What you should do: Filter task. Return each line of the material that holds the string "isMatrix".

Material provided:

-- ==== Sys2Proof/Laws/FramesRoute.lean ====
section
/-! SUPPORT. Which parts of the state each operation of Machine/Route.lean may write. -/

namespace Sys2Proof.Laws
open Sys2Proof.Machine

variable {W : Part → Bool} {r₀ : State}

theorem submitCmd_agree (c : Cmd) (code : Nat) (es : List Entry) (stile : Nat) (handle : optParam Nat 0) (extra : optParam (List Word) []) (s : State)
    (hs : Agree W r₀ s) (h0 : W .regs) (h1 : W .hamp) (h2 : W .disp) (h3 : W .ev) :
    Agree W r₀ (submitCmd c code es stile handle extra s).1 := by
  unfold submitCmd
  repeat' with_reducible first | assumption | apply asHamper_agree

theorem patchBody_agree (c : Cmd) (code : Nat) (isMatrix : Bool) (e : Entry) (s : State)
    (hs : Agree W r₀ s) (h0 : W .regs) (h1 : W .box) (h2 : W .path) (h3 : W .disp) (h4 : W .ev) (h5 : W .link) :
    Agree W r₀ (patchBody c code isMatrix e s).1 := by
  unfold patchBody
  dsimp only
  split
  · exact hs
  · split
    · rename_i he
      exact patchRequest_agree he hs ‹_› ‹_› ‹_› ‹_›
    · exact raise_agree _ _ hs ‹_› ‹_› ‹_›

theorem routeBackupBody_agree (c : Cmd) (s : State)
    (hs : Agree W r₀ s) (h0 : W .regs) (h1 : W .hamp) (h2 : W .disp) (h3 : W .ev) :
    Agree W r₀ (routeBackupBody c s).1 := by
  unfold routeBackupBody
  repeat' with_reducible first | assumption | apply submitCmd_agree

theorem loadModuleRun_agree (img : List Byte) (c : Cmd) (s : State)
    (hs : Agree W r₀ s) (h0 : W .path) (h1 : W .mods) :
    Agree W r₀ (loadModuleRun img c s).1 := by
  unfold loadModuleRun
  dsimp only
  repeat' with_reducible first
    | assumption | (apply agree_set_path_mods <;> assumption) | apply agree_ite_fst | apply agree_ite | (intro)
    | split | apply agree_set_path_mods

theorem loadModuleBody_agree (c : Cmd) (s : State)
    (hs : Agree W r₀ s) (h0 : W .path) (h1 : W .mods) :
    Agree W r₀ (loadModuleBody c s).1 := by
  unfold loadModuleBody
  dsimp only
  repeat' with_reducible first
    | assumption | apply loadModuleRun_agree | apply agree_ite_fst | apply agree_ite | (intro) | split

theorem setMatrixBody_agree (c : Cmd) (s : State)
    (hs : Agree W r₀ s) (h0 : W .regs) (h1 : W .box) (h2 : W .path) (h3 : W .disp) (h4 : W .ev) (h5 : W .link) :
    Agree W r₀ (setMatrixBody c s).1 := by
  unfold setMatrixBody
  repeat' with_reducible first | assumption | apply patchBody_agree | split

theorem getRouteBody_agree (c : Cmd) (s : State)
    (hs : Agree W r₀ s) :
    Agree W r₀ (getRouteBody c s).1 := by
  unfold getRouteBody
  dsimp only
  repeat' with_reducible first | assumption | apply agree_ite_fst | apply agree_ite | (intro) | split

theorem setSendBody_agree (c : Cmd) (s : State)
    (hs : Agree W r₀ s) (h0 : W .regs) (h1 : W .box) (h2 : W .hamp) (h3 : W .path) (h4 : W .disp) (h5 : W .ev)
    (h6 : W .link) :
    Agree W r₀ (setSendBody c s).1 := by
  unfold setSendBody
  dsimp only
  repeat' with_reducible first
    | assumption | apply patchBody_agree | apply submitCmd_agree | apply agree_ite_fst | apply agree_ite | (intro)
    | split

theorem placed_agree (ps : List Nat) (oem : KMap OemPlace) (s : State)
    (hs : Agree W r₀ s) (h0 : W .regs) (h1 : W .mods) (h2 : W .disp) (h3 : W .free) :
    Agree W r₀ (placed ps oem s) := by
  unfold placed
  dsimp only
  repeat' with_reducible first
    | assumption | apply put_agree | apply buildTemplate_agree | (apply agree_set_mods <;> assumption)
    | apply agree_set_mods

theorem placeBody_agree (c : Cmd) (s : State)
    (hs : Agree W r₀ s) (h0 : W .regs) (h1 : W .mods) (h2 : W .disp) (h3 : W .free) :
    Agree W r₀ (placeBody c s).1 := by
  unfold placeBody
  dsimp only
  repeat' with_reducible first
    | assumption | apply placed_agree | (apply agree_set_mods <;> assumption) | apply agree_ite_fst
    | apply agree_ite | (intro) | split | apply agree_set_mods

theorem playMessageBody_agree (c : Cmd) (s : State)
    (hs : Agree W r₀ s) (h0 : W .regs) (h1 : W .hamp) (h2 : W .disp) (h3 : W .ev) :
    Agree W r₀ (playMessageBody c s).1 := by
  unfold playMessageBody
  repeat' with_reducible first
    | assumption | apply submitCmd_agree | apply agree_ite_fst | apply agree_ite | (intro) | split

theorem routeBody_agree (c : Cmd) (s : State)
    (hs : Agree W r₀ s) (h0 : W .regs) (h1 : W .hamp) (h2 : W .disp) (h3 : W .ev) :
    Agree W r₀ (routeBody c s).1 := by
  unfold routeBody
  repeat' with_reducible first | assumption | apply submitCmd_agree

theorem setHeadroomBody_agree (c : Cmd) (s : State)
    (hs : Agree W r₀ s) (h0 : W .held) :
    Agree W r₀ (setHeadroomBody c s).1 := by
  unfold setHeadroomBody
  dsimp only
  repeat' with_reducible first
    | assumption | apply hold_agree | apply agree_ite_fst | apply agree_ite | (intro) | split

theorem setParamRun_agree (data : List Byte) (c : Cmd) (s : State)
    (hs : Agree W r₀ s) (h0 : W .regs) (h1 : W .hamp) (h2 : W .disp) (h3 : W .ev) :
    Agree W r₀ (setParamRun data c s).1 := by
  unfold setParamRun
  repeat' with_reducible first | assumption | apply submitCmd_agree | split

theorem setParamBody_agree (c : Cmd) (s : State)
    (hs : Agree W r₀ s) (h0 : W .regs) (h1 : W .hamp) (h2 : W .disp) (h3 : W .ev) :
    Agree W r₀ (setParamBody c s).1 := by
  unfold setParamBody
  repeat' with_reducible first
    | assumption | apply setParamRun_agree | apply agree_ite_fst | apply agree_ite | (intro) | split

theorem getParamBody_agree (c : Cmd) (s : State)
    (hs : Agree W r₀ s) :
    Agree W r₀ (getParamBody c s).1 := by
  unfold getParamBody
  dsimp only
  repeat' with_reducible first | assumption | apply agree_ite_fst | apply agree_ite | (intro) | split

theorem execPlayMessage_agree {s' : State} (c : Cmd) (s : State)
    (hs : Agree W r₀ s) (h0 : W .regs) (h1 : W .box) (h2 : W .hamp) (h3 : W .disp) (h4 : W .ev) (h5 : W .link)
    (he : execPlayMessage c s = .next s') :
    Agree W r₀ s' := by
  cases he
  repeat' with_reducible first | assumption | apply silwen_agree | apply playMessageBody_agree | (intro)

theorem execGetParam_agree {s' : State} (c : Cmd) (s : State)
    (hs : Agree W r₀ s) (h0 : W .regs) (h1 : W .box) (h2 : W .disp) (h3 : W .ev) (h4 : W .link)
    (he : execGetParam c s = .next s') :
    Agree W r₀ s' := by
  cases he
  repeat' with_reducible first | assumption | apply silwen_agree | apply getParamBody_agree | (intro)

theorem withFir_agree (es : List Entry) (s : State)
    (hs : Agree W r₀ s) (h0 : W .path) :
    Agree W r₀ (withFir es s) := by
  unfold withFir
  repeat' with_reducible first
    | assumption | apply setParam_agree | apply agree_ite | apply agree_each | (intro) | split

theorem execSetSend_agree {s' : State} (c : Cmd) (s : State)
    (hs : Agree W r₀ s) (h0 : W .regs) (h1 : W .box) (h2 : W .hamp) (h3 : W .path) (h4 : W .disp) (h5 : W .ev)
    (h6 : W .link) (he : execSetSend c s = .next s') :
    Agree W r₀ s' := by
  cases he
  repeat' with_reducible first | assumption | apply silwen_agree | apply setSendBody_agree | (intro)

theorem execSetParam_agree {s' : State} (c : Cmd) (s : State)
    (hs : Agree W r₀ s) (h0 : W .regs) (h1 : W .box) (h2 : W .hamp) (h3 : W .disp) (h4 : W .ev) (h5 : W .link)
    (he : execSetParam c s = .next s') :
    Agree W r₀ s' := by
  cases he
  repeat' with_reducible first | assumption | apply silwen_agree | apply setParamBody_agree | (intro)

theorem execPlace_agree {s' : State} (c : Cmd) (s : State)
    (hs : Agree W r₀ s) (h0 : W .regs) (h1 : W .box) (h2 : W .mods) (h3 : W .disp) (h4 : W .ev) (h5 : W .link)
    (h6 : W .free) (he : execPlace c s = .next s') :
    Agree W r₀ s' := by
  cases he
  repeat' with_reducible first | assumption | apply silwen_agree | apply placeBody_agree | (intro)

theorem execSetBusHeadroom_agree {s' : State} (c : Cmd) (s : State)
    (hs : Agree W r₀ s) (h0 : W .regs) (h1 : W .held) (h2 : W .box) (h3 : W .disp) (h4 : W .ev) (h5 : W .link)
    (he : execSetBusHeadroom c s = .next s') :
    Agree W r₀ s' := by
  cases he
  repeat' with_reducible first | assumption | apply silwen_agree | apply setHeadroomBody_agree | (intro)

theorem execGetRoute_agree {s' : State} (c : Cmd) (s : State)
    (hs : Agree W r₀ s) (h0 : W .regs) (h1 : W .box) (h2 : W .disp) (h3 : W .ev) (h4 : W .link)
    (he : execGetRoute c s = .next s') :
    Agree W r₀ s' := by
  cases he
  repeat' with_reducible first | assumption | apply silwen_agree | apply getRouteBody_agree | (intro)

theorem execRoute_agree {s' : State} (c : Cmd) (s : State)
    (hs : Agree W r₀ s) (h0 : W .regs) (h1 : W .box) (h2 : W .hamp) (h3 : W .disp) (h4 : W .ev) (h5 : W .link)
    (he : execRoute c s = .next s') :
    Agree W r₀ s' := by
  cases he
  repeat' with_reducible first | assumption | apply silwen_agree | apply routeBody_agree | (intro)

theorem execRouteBackup_agree {s' : State} (c : Cmd) (s : State)
    (hs : Agree W r₀ s) (h0 : W .regs) (h1 : W .box) (h2 : W .hamp) (h3 : W .disp) (h4 : W .ev) (h5 : W .link)
    (he : execRouteBackup c s = .next s') :
    Agree W r₀ s' := by
  cases he
  repeat' with_reducible first | assumption | apply silwen_agree | apply routeBackupBody_agree | (intro)

theorem execLoadModule_agree {s' : State} (c : Cmd) (s : State)
    (hs : Agree W r₀ s) (h0 : W .regs) (h1 : W .box) (h2 : W .path) (h3 : W .mods) (h4 : W .disp) (h5 : W .ev)
    (h6 : W .link) (he : execLoadModule c s = .next s') :
    Agree W r₀ s' := by
  cases he
  repeat' with_reducible first | assumption | apply silwen_agree | apply loadModuleBody_agree | (intro)

theorem execSetMatrix_agree {s' : State} (c : Cmd) (s : State)
    (hs : Agree W r₀ s) (h0 : W .regs) (h1 : W .box) (h2 : W .path) (h3 : W .disp) (h4 : W .ev) (h5 : W .link)
    (he : execSetMatrix c s = .next s') :
    Agree W r₀ s' := by
  cases he
  repeat' with_reducible first | assumption | apply silwen_agree | apply setMatrixBody_agree | (intro)

end Sys2Proof.Laws
end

Result below:
theorem patchBody_agree (c : Cmd) (code : Nat) (isMatrix : Bool) (e : Entry) (s : State)
    Agree W r₀ (patchBody c code isMatrix e s).1 := by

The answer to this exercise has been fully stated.